* _What is being asked_
Precise copying is required. Return the data below in full.

--- START ---

-- ==== Sys2Proof/Machine/Hitch.lean ====
section
/-! DEFINITION. HITCH, the register-donation rendezvous (R174 to R176, R478). -/

namespace Sys2Proof.Machine
open Sys2Proof

/-- Partner, count and role of a HITCH: role true is the donor's (R478). -/
def hitchPartner (o : Op) : Nat := (o.imm16.extractLsb' 0 4).toNat
def hitchCount (o : Op) : Nat := 8 * (o.imm16.extractLsb' 8 8).toNat
def hitchDonor (o : Op) : Bool := o.mod == 0

/-- The hitch fault, naming a partner (R185). -/
def hitchFault (c : Cur) (partner : Nat) : FaultInfo :=
  { code := codeHitch, lanes := c.path.mask, aux := BitVec.ofNat 32 partner }

/-- R176 as far as one group can see it; a partner that has ended never arrives. -/
def hitchBad (c : Cur) (o : Op) : Bool :=
  let g := hitchPartner o
  let k := hitchCount o
  k = 0 || 120 < k || g == c.run.gid || g % 4 != c.run.gid % 4
    || (match blockGroup? c.blk g with | some p => p.exited | none => true)
    || c.path.depth != 0 || c.path.mask != 0xFFFFFFFF || c.path.rg != 0
    || (if hitchDonor o then c.grp.w < k + 8 else 128 < c.grp.w + k)

/-- The entries of the bank that segments map, in register order (R155, R175). -/
def segEntries (segs : List (Nat × Nat)) : List Nat := segs.flatMap fun x => (List.range x.2).map (x.1 + ·)

/-- The segments of a list of entries: a run of neighbours is one. -/
def segsOf (es : List Nat) : List (Nat × Nat) :=
  es.foldr (fun e acc =>
    match acc with
    | (a, n) :: rest => if e + 1 = a then (e, n + 1) :: rest else (e, 1) :: (a, n) :: rest
    | [] => [(e, 1)]) []

/-- Donor and recipient after the exchange of k registers (R175). -/
def hitchPair (k : Nat) (d r : Group) : Group × Group :=
  let at_ := d.w - k
  let moved := (d.r.v.filter fun e => 32 * at_ ≤ e.1).map fun e => (e.1 - 32 * at_ + 32 * r.w, e.2)
  let ds := segEntries d.segs
  let wide (x : Nat) : Bool := 32 * at_ ≤ x && x < 4096
  let bad := (d.r.bad.filter wide).map fun x => x - 32 * at_ + 32 * r.w
  ({ d with
      w := at_, segs := segsOf (ds.take at_)
      r := { d.r with v := d.r.v.filter fun e => e.1 < 32 * at_, bad := d.r.bad.filter fun x => !wide x } },
    { r with
      w := r.w + k, segs := segsOf (segEntries r.segs ++ ds.drop at_)
      r := { r.r with v := r.r.v ++ moved, bad := r.r.bad ++ bad } })

/-- Raises the hitch fault in a group parked in HITCH (R176). -/
def State.hitchRaise (s : State) (uid gid : Nat) : State :=
  match s.group? uid gid with
  | none => s
  | some g =>
    match g.park with
    | none => s
    | some k =>
      match s.curOf uid gid k.slotB with
      | some c => raise c (hitchFault c (hitchPartner k.op)) s
      | none => s

/-- The hitch fault in two groups of a block, in ascending `gid` (R198). -/
def State.hitchBoth (s : State) (uid a b : Nat) : State := (s.hitchRaise uid (min a b)).hitchRaise uid (max a b)

/-- What a parked HITCH asks for: the partner, the count and the role. -/
def hitchOf (g : Group) : Option (Nat × Nat × Bool) :=
  match g.park with
  | some k => match k.cond with | .hitch p n d => some (p, n, d) | _ => none
  | none => none

/-- The exchange of two groups that have both arrived and agree, once neither has a pending register; errors that
have reached a group come first (R174, R175, R183). -/
def State.hitchMeet (s : State) (uid gd gr k : Nat) : State :=
  match s.group? uid gd, s.group? uid gr with
  | some d, some r =>
    if pendLive d || pendLive r then s
    else if !d.cands.isEmpty || !r.cands.isEmpty then (s.deliver uid (min gd gr)).deliver uid (max gd gr)
    else
      let x := hitchPair k d r
      if 4 < x.2.segs.length then s.hitchBoth uid gd gr
      else (((s.modGroup uid gd fun _ => x.1).modGroup uid gr fun _ => x.2).finishPark uid gd).finishPark uid gr
  | _, _ => s

/-- A group parked in HITCH looks at its partner (R174 to R176): the exchange, the hitch fault in both when they do not
agree, or the wait goes on. -/
def State.hitchCheck (s : State) (uid gid : Nat) : State :=
  match s.group? uid gid with
  | none => s
  | some g =>
    match hitchOf g with
    | none => s
    | some (p, k, donor) =>
      match s.group? uid p with
      | none => s
      | some q =>
        match hitchOf q with
        | none => s
        | some (p', k', donor') =>
          if p' = gid ∧ k' = k ∧ donor' ≠ donor then
            (if donor then s.hitchMeet uid gid p k else s.hitchMeet uid p gid k)
          else s.hitchBoth uid gid p

/-- The groups of a block whose HITCH names a group. -/
def hitchWaiters (b : Block) (gid : Nat) : List Nat :=
  (b.groups.filter fun g => match hitchOf g with | some (p, _, _) => p == gid | none => false).map fun g => g.gid

/-- A group has arrived in HITCH: it looks at its partner, and whoever waits for it looks at it. -/
def State.hitchArrive (s : State) (uid gid : Nat) : State :=
  match s.block? uid with
  | none => s
  | some b => (hitchWaiters b gid).foldl (fun (s : State) p => s.hitchCheck uid p) (s.hitchCheck uid gid)

/-- The turn after a HITCH that has looked at its partner: it ends where the group parks or faults, or at a seam; where the
exchange has been made, the run goes on (R174, R448). -/
def hitchTurn (c : Cur) (o : Op) (s : State) : State :=
  match s.group? c.run.blk c.run.gid with
  | some g => if g.park.isNone && !g.dead && o.seam == 0 then s.countRun c else s.endTurn c.run.core c.run.part
  | none => s.endTurn c.run.core c.run.part

/-- HITCH (R478): the group parks in it until its partner has come too. -/
def execHitch (o : Op) (s : State) : Host.Outcome State Fault Refusal :=
  issue 0x288 o s
    (fun c => (if hitchBad c o then [hitchFault c (hitchPartner o)] else []) ++ joinFault s c (fallThrough c o))
    fun c s =>
      let cond : ParkCond := .hitch (hitchPartner o) (hitchCount o) (hitchDonor o)
      let s := s.modCur c fun g => { g with park := some { cond := cond, slotB := c.run.slotB, op := o } }
      let s := if c.blk.stop.isSome then s.sendDepotOf c.run.blk c.run.gid else s
      hitchTurn c o (s.hitchArrive c.run.blk c.run.gid)

/-- A group of a block has ended: it leaves the barrier of its block, and a HITCH that names it fails (R176, R439). -/
def State.groupEnded (s : State) (uid gid : Nat) : State :=
  match s.block? uid with
  | none => s
  | some b =>
    match blockGroup? b gid with
    | none => s
    | some g =>
      if g.exited then
        ((hitchWaiters b gid).foldl (fun (s : State) p => s.hitchRaise uid p) s).barBlkCheck uid
      else s

end Sys2Proof.Machine
end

--- END ---

* _Task output_
-- ==== Sys2Proof/Machine/Hitch.lean ====
section
/-! DEFINITION. HITCH, the register-donation rendezvous (R174 to R176, R478). -/

namespace Sys2Proof.Machine
open Sys2Proof

/-- Partner, count and role of a HITCH: role true is the donor's (R478). -/
def hitchPartner (o : Op) : Nat := (o.imm16.extractLsb' 0 4).toNat
def hitchCount (o : Op) : Nat := 8 * (o.imm16.extractLsb' 8 8).toNat
def hitchDonor (o : Op) : Bool := o.mod == 0

/-- The hitch fault, naming a partner (R185). -/
def hitchFault (c : Cur) (partner : Nat) : FaultInfo :=
  { code := codeHitch, lanes := c.path.mask, aux := BitVec.ofNat 32 partner }

/-- R176 as far as one group can see it; a partner that has ended never arrives. -/
def hitchBad (c : Cur) (o : Op) : Bool :=
  let g := hitchPartner o
  let k := hitchCount o
  k = 0 || 120 < k || g == c.run.gid || g % 4 != c.run.gid % 4
    || (match blockGroup? c.blk g with | some p => p.exited | none => true)
    || c.path.depth != 0 || c.path.mask != 0xFFFFFFFF || c.path.rg != 0
    || (if hitchDonor o then c.grp.w < k + 8 else 128 < c.grp.w + k)

/-- The entries of the bank that segments map, in register order (R155, R175). -/
def segEntries (segs : List (Nat × Nat)) : List Nat := segs.flatMap fun x => (List.range x.2).map (x.1 + ·)

/-- The segments of a list of entries: a run of neighbours is one. -/
def segsOf (es : List Nat) : List (Nat × Nat) :=
  es.foldr (fun e acc =>
    match acc with
    | (a, n) :: rest => if e + 1 = a then (e, n + 1) :: rest else (e, 1) :: (a, n) :: rest
    | [] => [(e, 1)]) []

/-- Donor and recipient after the exchange of k registers (R175). -/
def hitchPair (k : Nat) (d r : Group) : Group × Group :=
  let at_ := d.w - k
  let moved := (d.r.v.filter fun e => 32 * at_ ≤ e.1).map fun e => (e.1 - 32 * at_ + 32 * r.w, e.2)
  let ds := segEntries d.segs
  let wide (x : Nat) : Bool := 32 * at_ ≤ x && x < 4096
  let bad := (d.r.bad.filter wide).map fun x => x - 32 * at_ + 32 * r.w
  ({ d with
      w := at_, segs := segsOf (ds.take at_)
      r := { d.r with v := d.r.v.filter fun e => e.1 < 32 * at_, bad := d.r.bad.filter fun x => !wide x } },
    { r with
      w := r.w + k, segs := segsOf (segEntries r.segs ++ ds.drop at_)
      r := { r.r with v := r.r.v ++ moved, bad := r.r.bad ++ bad } })

/-- Raises the hitch fault in a group parked in HITCH (R176). -/
def State.hitchRaise (s : State) (uid gid : Nat) : State :=
  match s.group? uid gid with
  | none => s
  | some g =>
    match g.park with
    | none => s
    | some k =>
      match s.curOf uid gid k.slotB with
      | some c => raise c (hitchFault c (hitchPartner k.op)) s
      | none => s

/-- The hitch fault in two groups of a block, in ascending `gid` (R198). -/
def State.hitchBoth (s : State) (uid a b : Nat) : State := (s.hitchRaise uid (min a b)).hitchRaise uid (max a b)

/-- What a parked HITCH asks for: the partner, the count and the role. -/
def hitchOf (g : Group) : Option (Nat × Nat × Bool) :=
  match g.park with
  | some k => match k.cond with | .hitch p n d => some (p, n, d) | _ => none
  | none => none

/-- The exchange of two groups that have both arrived and agree, once neither has a pending register; errors that
have reached a group come first (R174, R175, R183). -/
def State.hitchMeet (s : State) (uid gd gr k : Nat) : State :=
  match s.group? uid gd, s.group? uid gr with
  | some d, some r =>
    if pendLive d || pendLive r then s
    else if !d.cands.isEmpty || !r.cands.isEmpty then (s.deliver uid (min gd gr)).deliver uid (max gd gr)
    else
      let x := hitchPair k d r
      if 4 < x.2.segs.length then s.hitchBoth uid gd gr
      else (((s.modGroup uid gd fun _ => x.1).modGroup uid gr fun _ => x.2).finishPark uid gd).finishPark uid gr
  | _, _ => s

/-- A group parked in HITCH looks at its partner (R174 to R176): the exchange, the hitch fault in both when they do not
agree, or the wait goes on. -/
def State.hitchCheck (s : State) (uid gid : Nat) : State :=
  match s.group? uid gid with
  | none => s
  | some g =>
    match hitchOf g with
    | none => s
    | some (p, k, donor) =>
      match s.group? uid p with
      | none => s
      | some q =>
        match hitchOf q with
        | none => s
        | some (p', k', donor') =>
          if p' = gid ∧ k' = k ∧ donor' ≠ donor then
            (if donor then s.hitchMeet uid gid p k else s.hitchMeet uid p gid k)
          else s.hitchBoth uid gid p

/-- The groups of a block whose HITCH names a group. -/
def hitchWaiters (b : Block) (gid : Nat) : List Nat :=
  (b.groups.filter fun g => match hitchOf g with | some (p, _, _) => p == gid | none => false).map fun g => g.gid

/-- A group has arrived in HITCH: it looks at its partner, and whoever waits for it looks at it. -/
def State.hitchArrive (s : State) (uid gid : Nat) : State :=
  match s.block? uid with
  | none => s
  | some b => (hitchWaiters b gid).foldl (fun (s : State) p => s.hitchCheck uid p) (s.hitchCheck uid gid)

/-- The turn after a HITCH that has looked at its partner: it ends where the group parks or faults, or at a seam; where the
exchange has been made, the run goes on (R174, R448). -/
def hitchTurn (c : Cur) (o : Op) (s : State) : State :=
  match s.group? c.run.blk c.run.gid with
  | some g => if g.park.isNone && !g.dead && o.seam == 0 then s.countRun c else s.endTurn c.run.core c.run.part
  | none => s.endTurn c.run.core c.run.part

/-- HITCH (R478): the group parks in it until its partner has come too. -/
def execHitch (o : Op) (s : State) : Host.Outcome State Fault Refusal :=
  issue 0x288 o s
    (fun c => (if hitchBad c o then [hitchFault c (hitchPartner o)] else []) ++ joinFault s c (fallThrough c o))
    fun c s =>
      let cond : ParkCond := .hitch (hitchPartner o) (hitchCount o) (hitchDonor o)
      let s := s.modCur c fun g => { g with park := some { cond := cond, slotB := c.run.slotB, op := o } }
      let s := if c.blk.stop.isSome then s.sendDepotOf c.run.blk c.run.gid else s
      hitchTurn c o (s.hitchArrive c.run.blk c.run.gid)

/-- A group of a block has ended: it leaves the barrier of its block, and a HITCH that names it fails (R176, R439). -/
def State.groupEnded (s : State) (uid gid : Nat) : State :=
  match s.block? uid with
  | none => s
  | some b =>
    match blockGroup? b gid with
    | none => s
    | some g =>
      if g.exited then
        ((hitchWaiters b gid).foldl (fun (s : State) p => s.hitchRaise uid p) s).barBlkCheck uid
      else s

end Sys2Proof.Machine
end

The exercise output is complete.